Heureux les fêlés…
Pour réunir les pensées, réflexions et aphorismes qui constituent Heureux les fêlés… pendant deux ans, Françoise Audouard, la femme d’Yvan, a relu chacun des quelque quatre-vingts livres de la bibliographie de son mari : contes provençaux, essais polémiques, romans policiers, romans et autres livres de circonstance. De cette turbulente marmaille, elle a extrait les aphorismes, les phrases isolées, les lignes de dialogues qui étaient une de ses marques de fabrique et sa meilleure part. S’y sont ajoutés des « mots » recueillis de lui au cours des dernières semaines de sa vie.
Yvan Audouard a toujours montré un goût pour la saillie, le mot d’esprit, le haïku à la Lutèce, l’à-peu-près, l’épigramme – tout ce qu’il y a de bref dans la littérature.

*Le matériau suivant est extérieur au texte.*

-- ==== Sys2Proof/Machine/Misc.lean ====
section
/-! DEFINITION. NOP and the reserved opcodes (44_misc.md R210, R211). -/

namespace Sys2Proof.Machine

/-- NOP (R210): "does nothing but clear the status". -/
def execNop (s : State) : Host.Outcome State Fault Refusal := .next (succeed s)

/-- Any of the 232 reserved opcodes (R211): ILLEGAL, always. -/
def execReserved (s : State) : Host.Outcome State Fault Refusal := .next (raiseError .illegal s)

end Sys2Proof.Machine
end

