-- ==== Sys2Proof/Certificates/Slice0/Obligations.lean ====
section
/-! DEFINITION. What is to be proved of the model, in the order of the spec's files. -/

open Sys2Proof Sys2Proof.Machine Sys2Proof.Safety

/-! Encoding (30_encoding.md). -/

/-- R72: the 24 rows of the opcode map, and every other value reserved. -/
def Obligations.OpcodeMapDecodes : Prop :=
  decode [0x00] = .ok (.nop, []) ∧ decode [0x10] = .ok (.enc, []) ∧ decode [0x11] = .ok (.dec, []) ∧
  decode [0x20] = .ok (.gpack, []) ∧ decode [0x21] = .ok (.gunpack, []) ∧
  decode [0x30] = .ok (.frame, []) ∧ decode [0x31] = .ok (.framee, []) ∧
  decode [0x40] = .ok (.crst, []) ∧ decode [0x41] = .ok (.chunk, []) ∧ decode [0x42] = .ok (.chunke, []) ∧
  decode [0x50] = .ok (.cmdLedon, []) ∧ decode [0x51] = .ok (.cmdLedoff, []) ∧ decode [0x52] = .ok (.cmdMode, []) ∧
  decode [0x53] = .ok (.cmdSpeed, []) ∧ decode [0x54] = .ok (.cmdLight, []) ∧ decode [0x55] = .ok (.cmdDats, []) ∧
  decode [0x56] = .ok (.cmdDatcp, []) ∧
  decode [0x58] = .ok (.cmdpLedon, []) ∧ decode [0x59] = .ok (.cmdpLedoff, []) ∧ decode [0x5A] = .ok (.cmdpMode, []) ∧
  decode [0x5B] = .ok (.cmdpSpeed, []) ∧ decode [0x5C] = .ok (.cmdpLight, []) ∧ decode [0x5D] = .ok (.cmdpDats, []) ∧
  decode [0x5E] = .ok (.cmdpDatcp, []) ∧
  ∀ op : Byte,
    op ∉ [(0x00 : Byte), 0x10, 0x11, 0x20, 0x21, 0x30, 0x31, 0x40, 0x41, 0x42, 0x50, 0x51, 0x52, 0x53, 0x54, 0x55, 0x56,
      0x58, 0x59, 0x5A, 0x5B, 0x5C, 0x5D, 0x5E] → decode [op] = .error (.reserved op)

/-- R70, R71: the encoder, written from the fields MAJ, SUB, D, E, P and CID, and the decoder, written from the opcode
map, undo each other, whatever bytes follow. -/
def Obligations.DecodeAndEncodeAgree : Prop :=
  (∀ (i : Instr) (rest : List Byte), decode (encode i ++ rest) = .ok (i, rest)) ∧
  ∀ (op : Byte) (rest : List Byte) (i : Instr) (left : List Byte),
    decode (op :: rest) = .ok (i, left) → encode i = [op] ∧ left = rest

/-- R74 and R211: the reserved opcodes are the 232 of R74's ranges, and an OPR write of one sets ERR to 6 (ILLEGAL)
and LAST to 0 and changes nothing else but OPR. -/
def Obligations.ReservedOpcodesAreIllegal : Prop :=
  ((List.range 256).filter reservedOpcode).length = 232 ∧
  (∀ op : Byte, decode [op] = .error (.reserved op) ↔ reservedOpcode op.toNat = true) ∧
  (∀ (op : Byte) (s : State), reservedOpcode op.toNat = true →
    hostWrite 0x00000 op s = .next { s with opr := op, err := .illegal, last := false }) ∧
  ErrCode.illegal.code = 6

/-! Reset (10_state.md R35, 70_reset_and_hazards.md R250, R251). -/

/-- R35: the value of every register after reset, in the machine's reset state and after a reset of any state, which
leaves KEY and every byte of IBUF. -/
def Obligations.ResetRegisterValues : Prop :=
  (∀ s : State, s = State.reset ∨ (∃ u, s = resetBlock u) →
    s.opr = 0x00 ∧ s.err.code = 0 ∧ s.last = false ∧ statusEnd s = true ∧ s.ilen = 0x0000 ∧ s.arg = 0x0000 ∧
    s.olen = 0x00 ∧ (∀ j < 16, readObuf s j = 0x00) ∧ s.cpos = 0x0000 ∧ s.ccnt = 0x0000) ∧
  ∀ u : State, (resetBlock u).key = u.key ∧ ∀ k, readIbuf (resetBlock u) k = readIbuf u k

/-- R250 and R251 through the step: at a platform reset (the model's script item of log entry 5) the registers take
their reset values, STATUS reads 0x20, IBUF and KEY stay, and the host goes on to its next item. -/
def Obligations.PlatformResetStep : Prop :=
  ∀ s : State, currentItem s = some .platformReset →
    ∃ t, step s = .next t ∧ t.opr = 0 ∧ t.err = .ok ∧ t.last = false ∧ t.ilen = 0 ∧ t.arg = 0 ∧ t.olen = 0 ∧
      (∀ j < 16, readObuf t j = 0) ∧ t.cpos = 0 ∧ t.ccnt = 0 ∧ hostRead t 0x00001 = 0x20 ∧ t.key = s.key ∧
      (∀ k, readIbuf t k = readIbuf s k) ∧ t.hostPos = s.hostPos + 1 ∧ t.script = s.script ∧ t.trace = s.trace

/-- R236 and R251: after a power cycle (log entry 5) every byte of IBUF is the free draw of the new power-up, under no
law, until the host writes it; the registers are as after reset. -/
def Obligations.PowerCycleFreesIbuf : Prop :=
  ∀ s : State, currentItem s = some .powerCycle →
    ∃ t, step s = .next t ∧ (∀ k, readIbuf t k = Config.ibufDraw (s.powerUps + 1) k) ∧ t.opr = 0 ∧ t.err = .ok ∧
      t.last = false ∧ t.ilen = 0 ∧ t.arg = 0 ∧ t.olen = 0 ∧ (∀ j < 16, readObuf t j = 0) ∧ t.cpos = 0 ∧ t.ccnt = 0 ∧
      t.key = s.key ∧
      ∀ (k : Nat) (v : Byte), readIbuf (writeIbuf t k v) k = v ∧
        ∀ j, j ≠ k → readIbuf (writeIbuf t k v) j = Config.ibufDraw (s.powerUps + 1) j

/-! The whole machine. -/

/-- The reset state meets the invariant: the registers by R35, and the list that holds IBUF in the canonical form of the
model's choice (log entry 4). -/
def Obligations.ResetMeetsInvariant : Prop := Inv State.reset

/-- Every step keeps the invariant: IBUF's canonical form (log entry 4); OLEN one of 0, 9, 12, 16 with zeros from OLEN on (R27);
CCNT ≤ CPOS ≤ 15·CCNT, so neither wraps (R29, R30); LAST only with a whole block and no error (R24). -/
def Obligations.StepKeepsInvariant : Prop := ∀ s t : State, Inv s → step s = .next t → Inv t

/-- R5, R31: no operation, no host access and no reset changes KEY. -/
def Obligations.StepNeverChangesKey : Prop := ∀ s t : State, step s = .next t → t.key = s.key

/-- R71, R58: when the host's next access writes an opcode to OPR, the step is the operation on the state with OPR
written and the host at its next item; a reserved byte performs R211. -/
def Obligations.StepRunsDecodedOperation : Prop :=
  (∀ (s : State) (v : Byte) (i : Instr) (rest : List Byte),
    currentItem s = some (.wr 0x00000 v) → decode [v] = .ok (i, rest) →
      step s = exec i { s with opr := v, hostPos := s.hostPos + 1 }) ∧
  ∀ (s : State) (v : Byte) (r : Reject), currentItem s = some (.wr 0x00000 v) → decode [v] = .error r →
    step s = .next { s with opr := v, err := .illegal, last := false, hostPos := s.hostPos + 1 }

/-- The placed opcode is the one the next step performs: `withFetchWord` is the host's one write to OPR (log entry 1). -/
def Obligations.FetchWordRunsNext : Prop :=
  ∀ (s : State) (w : Nat) (i : Instr), decodeTableWord 8 w = some i →
    step (s.withFetchWord 8 w) =
      exec i { s with script := [.wr 0x00000 (BitVec.ofNat 8 w)], hostPos := 1, opr := BitVec.ofNat 8 w }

Mais son talent ne se limitait pas au pastiche, à la provençalerie, au bon mot de fin de repas. Des esprits superficiels, qu’il alimentait par ses propres provocations, crurent que le chroniqueur féroce du Canard enchaîné n’était qu’un impertinent. Avec le temps il acquit une sagesse qu’il dispensait à chacun sous la forme d’une sorte de bouddhisme provençal… Pour l’apprécier, nul besoin de l’avoir connu : il vous suffira en lisant ces phrases de fermer les yeux et de vous imaginer assis à ses côtés, à l’ombre croisée de l’abricotier (dit « cascaréléjeur ») et du figuier de son jardin de Fontvieille, le coeur de sa Provence, son centre du monde.